A helmet and football sit on the field during media day for Iowa State football at Jack Trice Stadium in Ames on Sunday,
A helmet and football sit on the field during media day for Iowa State football at Jack Trice Stadium in Ames on Sunday, Aug. 10, 2014. (The Gazette)

AMES — Iowa State’s equipment operations staff was searching for face shields for football players to wear on their facemasks to help prevent the spread of COVID-19.

They searched various companies but couldn’t quite find what they were looking for. So they reached out to Iowa State’s nationally-ranked industrial and manufacturing systems engineering program to help them out.

“They came up with a pretty good product in terms of how it fits the helmet and what it can do,” said Mark Coberley, Iowa State’s associate athletics director for sports medicine, in an interview with Cyclones.tv.

It’s a clear shield that attaches to the inside part of the helmet’s facemask and looks a lot like a visor many players already have on their helmets.

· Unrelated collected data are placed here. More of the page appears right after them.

/-- A write to the last index while BUSY = 1. -/
theorem witness_OvrIsSetByWritesWhileBusy : deriving0.busy = true ∧ (BusValue.u32 1).type = busType 0x3F ∧
    { deriving0 with agenda := [.raw (.bus (busHeader true 0x3F) (some (.u32 1)))] }.agenda =
      .raw (.bus (busHeader true 0x3F) (some (.u32 1))) :: [] := ⟨rfl, rfl, rfl⟩

/-- OVR cleared by a CLEAR word, by a CTRL write of 0, and by reset. -/
theorem witness_OvrIsSetByWritesWhileBusyAndCleared :
    ∀ turn ∈ [Turn.raw (.command 0), .raw (.bus 0x80 (some (.u32 0))), .reset],
      ∃ t, step { State.reset with status := { Status.zero with ovr := true }, agenda := [turn] } = .next t ∧
        t.status.ovr = false := by
  intro turn h
  simp only [List.mem_cons, List.not_mem_nil, or_false] at h
  rcases h with rfl | rfl | rfl
  · exact ⟨_, rfl, rfl⟩
  · exact ⟨_, rfl, rfl⟩
  · exact ⟨_, rfl, rfl⟩

/-- SEED_VALID cleared by reset, and set by a SERIALIZE. -/
theorem witness_SeedValidIsClearedOnlyByReset :
    (∃ t, step { deriving0 with agenda := [.reset] } = .next t ∧ t.status.seedValid = false) ∧
    ∃ t, step { State.reset with agenda := [.raw (.command 5)] } = .next t ∧ t.status.seedValid = true :=
  ⟨⟨_, rfl, rfl⟩, _, rfl, by decide +kernel⟩

theorem witness_NothingVisibleChangesBeforeTheCommit :
    (engineStep { hint1 with ctrl := 0x00000007, fsm := .check }).busy = true := by decide +kernel

/-- A DERIVE in its loop; and a HINT about to read `q.y`, with another content of `p.y`, which it does not read again. -/
theorem witness_EngineUsesVmMemoryOnlyInReadAndWritePhases : (∀ k, deriving0.fsm ≠ .read k) ∧ deriving0.fsm ≠ .write ∧
    ({ hint1 with fsm := .read 3 } : State).readTarget 3 = some (aQ1, .noMember .q .y) ∧
    (mem0 .unset .always).offsets = hint1.vm.offsets ∧ (mem0 .unset .always).read aQ1 = hint1.vm.read aQ1 := by decide

/-- A command word, a write to the last index and a read, while BUSY = 1. -/
theorem witness_HostTransactionsDoNotDisturbTheEngine : deriving0.busy = true ∧ Instr.clear.wf = true ∧
    (Instr.hostWr 0x3F (.u32 1)).wf = true ∧ ∀ idx, Instr.hostWr 0x3F (.u32 1) ≠ .hostRd idx :=
  ⟨by decide, by decide, by decide, fun idx h => by cases h⟩

theorem witness_PhasesAgreeWithWholeCommand : hint1.busy = false := by decide

theorem witness_CommandsCompleteInBoundedSteps : deriving0.agenda = [] ∧ deriving0.busy = true := by decide

/-- A read of STATUS while BUSY = 1, a write while BUSY = 0, and a reset. -/
theorem witness_HazardFreeTurnsKeepOvrClearAndReadExactly :
    (Turn.raw (.bus 0x01 none)).keepsHazards deriving0 = true ∧
    (Turn.raw (.bus 0x82 (some (.u256 7)))).keepsHazards State.reset = true ∧
    Turn.reset.keepsHazards deriving0 = true ∧ (0x01 : BitVec 8) = busHeader false 0x01 ∧
    (∃ t, step { deriving0 with agenda := [.raw (.bus 0x01 none)] } = .next t) ∧ deriving0.status.ovr = false :=
  ⟨by decide, by decide, rfl, by decide, ⟨_, rfl⟩, rfl⟩

end Sys2Proof.Tests
end

section
/-!
PROOFS. The hard-wired and the derived constants (spec/00_scope.md R6 to R9).
-/

namespace Sys2Proof.Machine

open Sys2Proof.Config

/-- The squares below P are what Euler's criterion, as the engine computes it, accepts (R82). -/
theorem square_iff_isQr {a : Nat} (ha : a < P) : Square a ↔ isQr a = true := (isQr_iff a ha).symm

theorem BETA_lt_P : BETA < P := by decide

theorem not_square_nonResidue : ¬ Square nonResidue := by
  rw [square_iff_isQr (by decide)]
  decide +kernel

theorem not_square_BETA : ¬ Square BETA := by
  rw [square_iff_isQr BETA_lt_P]
  decide +kernel

theorem square_of_lt_nonResidue {a : Nat} (ha : a < nonResidue) : Square a := by
  have hsmall : ∀ b < nonResidue, isQr b = true := by decide +kernel
  exact (square_iff_isQr (Nat.lt_trans ha (by decide))).2 (hsmall a ha)

theorem BETA_pow_HALF : BETA ^ HALF % P = P - 1 := by
  rw [← modexp_eq]
  decide +kernel

/-- At x-coordinate 0 the curve asks for a root of BETA. -/
theorem not_onCurve_zero (y : Nat) : ¬ OnCurve 0 y := by
  intro h
  have hroot : y % P * (y % P) % P = BETA := by
    rw [← Nat.mul_mod, h, zero_pow three_ne_zero, Nat.zero_add, Nat.mod_eq_of_lt BETA_lt_P]
  exact not_square_BETA ⟨y % P, Nat.mod_lt _ P_pos, hroot⟩

/-- Settles O38: the numerals by evaluation, the primality by the certificate `P_prime`. -/
theorem hardwiredConstants : Obligations.HardwiredConstants := by
  refine ⟨?_, rfl, rfl, ?_, ?_, P_prime, rfl, rfl, rfl, ?_, ?_, BETA_lt_P⟩
  all_goals decide

/-- Settles O39: the numerals by evaluation, the residues by Euler's criterion. -/
theorem derivedConstants : Obligations.DerivedConstants := by
  refine ⟨?_, rfl, rfl, ?_, ?_, rfl, ?_, rfl, rfl, not_square_nonResidue, fun _ => square_of_lt_nonResidue, ?_,
    not_square_BETA, BETA_pow_HALF, not_onCurve_zero⟩
  all_goals decide

end Sys2Proof.Machine
end

section
/-!
PROOFS. What each engine phase does (spec/10_state.md R39, R40, spec/41_point_derivation.md R102, R103), the bound on the
phases a command has left, and runs of the engine alone.
-/

namespace Sys2Proof.Machine

open Sys2Proof.Config

/-! ### The phases -/

theorem engineStepWith_idle {H : Hash} {s : State} (h : s.fsm = .idle) : engineStepWith H s = s := by
  simp [engineStepWith, h]

theorem engineStepWith_exec {H : Hash} {s : State} {p : Primitive} (h : s.fsm = .exec p) :
    engineStepWith H s = execPhase p s := by simp [engineStepWith, h]

theorem engineStepWith_seedHash {H : Hash} {s : State} {r : Requester} (h : s.fsm = .seedHash r) :
    engineStepWith H s = seedHashPhase H r s := by simp [engineStepWith, h]

theorem engineStepWith_attempt {H : Hash} {s : State} {r : Requester} (h : s.fsm = .attempt r) :
    engineStepWith H s = attemptPhase H r s := by simp [engineStepWith, h]

theorem engineStepWith_fail {H : Hash} {s : State} {r : Requester} (h : s.fsm = .fail r) :
    engineStepWith H s = raiseNotOnCurve s := by simp [engineStepWith, h]

theorem engineStepWith_check {H : Hash} {s : State} (h : s.fsm = .check) : engineStepWith H s = checkPhase s := by
  simp [engineStepWith, h]

theorem engineStepWith_read {H : Hash} {s : State} {k : Fin 5} (h : s.fsm = .read k) :
    engineStepWith H s = readPhase k s := by simp [engineStepWith, h]

theorem engineStepWith_write {H : Hash} {s : State} (h : s.fsm = .write) : engineStepWith H s = writePhase s := by
  simp [engineStepWith, h]

/-- The body of a single-phase command ends in an error, or commits to OUT0 or SEEDBUF and completes (R88 to R92). -/
theorem execPhase_cases (p : Primitive) (s : State) :
    (∃ e, execPhase p s = raise e s) ∨ (∃ n, execPhase p s = completeOk (commitOut0 n s)) ∨
      ∃ buf, execPhase p s = completeOk (commitSeed buf s) := by
  cases p with
  | modexp => exact .inr (.inl ⟨_, rfl⟩)
  | crhs => exact .inr (.inl ⟨_, rfl⟩)
  | qrtest =>
    simp only [execPhase, qrtestBody]
    split
    · exact .inl ⟨_, rfl⟩
    · exact .inr (.inl ⟨_, rfl⟩)
  | sqrt =>
    simp only [execPhase, sqrtBody]
    split
    · exact .inl ⟨_, rfl⟩
    · split
      · exact .inr (.inl ⟨_, rfl⟩)
      · exact .inl ⟨_, rfl⟩
  | serialize =>
    simp only [execPhase, serializeBody]
    split
    · exact .inl ⟨_, rfl⟩
    · exact .inr (.inr ⟨_, rfl⟩)

/-- A single-phase command does not look at the engine's control state. -/
theorem execPhase_fsm (p : Primitive) (f : Fsm) (s : State) : execPhase p { s with fsm := f } = execPhase p s := by
  cases p with
  | modexp => rfl
  | crhs => rfl
  | qrtest => simp only [execPhase, qrtestBody]; split <;> rfl
  | sqrt => simp only [execPhase, sqrtBody]; split <;> [rfl; split <;> rfl]
  | serialize => simp only [execPhase, serializeBody]; split <;> rfl

theorem checkPhase_cases (s : State) :
    checkPhase s = raise .addrUnset s ∨ checkPhase s = { s with fsm := .read 0 } := by
  unfold checkPhase
  split
  · exact .inl rfl
  · exact .inr rfl

theorem readPhase_cases (k : Fin 5) (s : State) :
    (∃ e, readPhase k s = raise e s) ∨
      ∃ v, readPhase k s = { s with work := { s.work with inputs := s.work.inputs.put k v }, fsm := afterRead k } := by
  unfold readPhase
  split
  · exact .inl ⟨_, rfl⟩
  · split
    · exact .inl ⟨_, rfl⟩
    · exact .inr ⟨_, rfl⟩

/-- The state with the seed digest in the working state and the counter at 0 (R102). -/
def State.holdDigest (H : Hash) (r : Requester) (s : State) : State :=
  { s with work := { s.work with hd := H (s.seedOf r).val }, icnt := 0, fsm := .attempt r }

theorem seedHashPhase_cases (H : Hash) (r : Requester) (s : State) :
    (r = .derive ∧ s.status.seedValid = false ∧ seedHashPhase H r s = raise .seedInvalid s) ∨
      seedHashPhase H r s = s.holdDigest H r := by
  unfold seedHashPhase
  split
  · rename_i h; exact .inl ⟨h.1, h.2, rfl⟩
  · exact .inr rfl

/-- The candidate that phase TRY(icnt) draws (R97). -/
def State.nextCandidate (H : Hash) (s : State) : Nat := candidate H s.work.hd s.icnt.toNat

/-- The state with an accepted candidate in the working state (R41, R102). -/
def State.holdAccepted (H : Hash) (s : State) : State :=
  { s with
    work := { s.work with
      xraw := BitVec.ofNat 256 (s.nextCandidate H)
      rhs := felt (curveRhs (s.nextCandidate H))
      y0 := felt (sqrtC (curveRhs (s.nextCandidate H))) } }

/-- The state with a rejected candidate in the working state, and the counter advanced (R40, R102). -/
def State.holdRejected (H : Hash) (r : Requester) (s : State) : State :=
  { s with
    work := { s.work with
      xraw := BitVec.ofNat 256 (s.nextCandidate H)
      rhs := felt (curveRhs (s.nextCandidate H)) }
    icnt := s.icnt + 1
    fsm := if s.icnt.toNat < nIter - 1 then .attempt r else .fail r }

theorem attemptPhase_derive_of_accepted {H : Hash} {s : State} (h : isQr (curveRhs (s.nextCandidate H)) = true) :
    attemptPhase H .derive s = completeOk (commitPoint (s.holdAccepted H).pendingPoint (s.holdAccepted H)) := by
  unfold State.nextCandidate at h
  simp [attemptPhase, h, State.holdAccepted, State.nextCandidate]

theorem attemptPhase_hint_of_accepted {H : Hash} {s : State} (h : isQr (curveRhs (s.nextCandidate H)) = true) :
    attemptPhase H .hint s = { s.holdAccepted H with fsm := .write } := by
  unfold State.nextCandidate at h
  simp [attemptPhase, h, State.holdAccepted, State.nextCandidate]

theorem attemptPhase_of_rejected {H : Hash} {r : Requester} {s : State}
    (h : isQr (curveRhs (s.nextCandidate H)) = false) : attemptPhase H r s = s.holdRejected H r := by
  unfold State.nextCandidate at h
  simp [attemptPhase, h, State.holdRejected, State.nextCandidate]

theorem attemptPhase_cases (H : Hash) (r : Requester) (s : State) :
    attemptPhase H r s = completeOk (commitPoint (s.holdAccepted H).pendingPoint (s.holdAccepted H)) ∨
      attemptPhase H r s = { s.holdAccepted H with fsm := .write } ∨ attemptPhase H r s = s.holdRejected H r := by
  cases h : isQr (curveRhs (s.nextCandidate H)) with
  | false => exact .inr (.inr (attemptPhase_of_rejected h))
  | true =>
    cases r with
    | derive => exact .inl (attemptPhase_derive_of_accepted h)
    | hint => exact .inr (.inl (attemptPhase_hint_of_accepted h))

theorem holdRejected_fsm_of_lt {H : Hash} {r : Requester} {s : State} (h : s.icnt.toNat < nIter - 1) :
    (s.holdRejected H r).fsm = .attempt r := if_pos h

theorem holdRejected_fsm_of_le {H : Hash} {r : Requester} {s : State} (h : nIter - 1 ≤ s.icnt.toNat) :
    (s.holdRejected H r).fsm = .fail r := if_neg (Nat.not_lt.2 h)
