-- ==== Sys2Proof/Machine/Tx.lean ====
section
/-! DEFINITION. The transmit unit (42_tx_queue.md): queue, service, transmitter, long-ack. -/

namespace Sys2Proof.Machine

/-- The frames TX holds: pending plus in flight (10_state.md R33, 42_tx_queue.md R221). -/
def framesHeld (s : State) : Nat := s.txq.length + (if s.txState = .none then 0 else 1)

/-- `enqueue_frame(opc, d)` (42_tx_queue.md R221). -/
def enqueueFrame (opc : Byte) (d : List Byte) (s : State) : Outcome :=
  withFrame opc d fun f =>
    if s.params.txqCap ≤ framesHeld s then .fault .txqOverflow
    else .next { s with txq := s.txq ++ [f] }

/-- `long_ack(opc, code)` (42_tx_queue.md R240, 30_encoding.md R103). -/
def longAck (opc code : Byte) (s : State) : Outcome :=
  enqueueFrame s.params.opcLongAck [clearMsb opc, code] s

/-- `ENQUEUE` (42_tx_queue.md R221). -/
def execEnqueue (opc : Byte) (d : List Byte) (s : State) : Outcome := whenUp s (enqueueFrame opc d)

/-- `LONG_ACK` (42_tx_queue.md R240). -/
def execLongAck (opc code : Byte) (s : State) : Outcome := whenUp s (longAck opc code)

/-- `SVC_CHECK` (42_tx_queue.md R232). -/
def execSvcCheck (s : State) : Outcome :=
  whenUp s fun s =>
    .next { s with svcLatch := decide (s.txState = .none) && decide (s.txq ≠ []) && !s.busy }

/-- The transmission start (42_tx_queue.md R233). With the latch set the queue is never empty in a run
(R233); the arm for the empty queue only clears the latch (log entry 13). -/
def startTransmission (s : State) : State :=
  match s.txq with
  | f :: q =>
    State.emit
      { s.markSending with svcLatch := false, txq := q, txState := .sending f 0, lastSent := none }
      .chanStart
  | [] => { s with svcLatch := false }

/-- `SVC_ACT` (42_tx_queue.md R233). -/
def execSvcAct (s : State) : Outcome :=
  whenUp s fun s => .next (if s.svcLatch then startTransmission s else s)

/-- `EV_TX_READY`: `supply` while bytes are left (42_tx_queue.md R235), `complete` after the last (R236),
nothing with no frame being sent (R234). -/
def txReady (s : State) : State :=
  match s.txState with
  | .sending f c =>
    match f[c]? with
    | some b =>
      { s.emit (.chanTx b) with lastSent := some b, txState := .sending f (c + 1) }
    | none => State.emit { s.markSent with txState := .draining f } .txDone
  | .none       => s
  | .draining _ => s

/-- `EV_TX_READY` (42_tx_queue.md R234). -/
def execEvTxReady (s : State) : Outcome := whenUp s fun s => .next (txReady s)

/-- The release of the in-flight frame (42_tx_queue.md R237). -/
def txComplete (s : State) : State :=
  match s.txState with
  | .draining _  => State.emit { s with txState := .none } .txReleased
  | .none        => s
  | .sending _ _ => s

/-- `EV_TX_COMPLETE` (42_tx_queue.md R237). -/
def execEvTxComplete (s : State) : Outcome := whenUp s fun s => .next (txComplete s)

end Sys2Proof.Machine
end

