-- ==== Sys2Proof/Machine/Core.lean ====
section
/-! DEFINITION. The machine behind the host's interface. -/

def Sys2Proof.core : Host.Core :=
  { State := Sys2Proof.Machine.State, Fault := Sys2Proof.Machine.Fault,
    Refusal := Sys2Proof.Machine.Refusal, step := Sys2Proof.Machine.step,
    reset := Sys2Proof.Machine.State.reset }
end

“Whether it’ll prevent the spread of COVID-19 in terms of exposure, nobody has any data on that but we know that something is better than nothing,” Coberley said. “The shield won’t clear everybody to go play football without risk of exposure but we’re just trying to find more and more ways to keep people safer and safer as we learn more about COVID.

“It should help because how this virus gets transmitted is by being in close proximity and exchanging air with another person. If you put a barrier up, you have a lot less chance of it traveling from person to person.”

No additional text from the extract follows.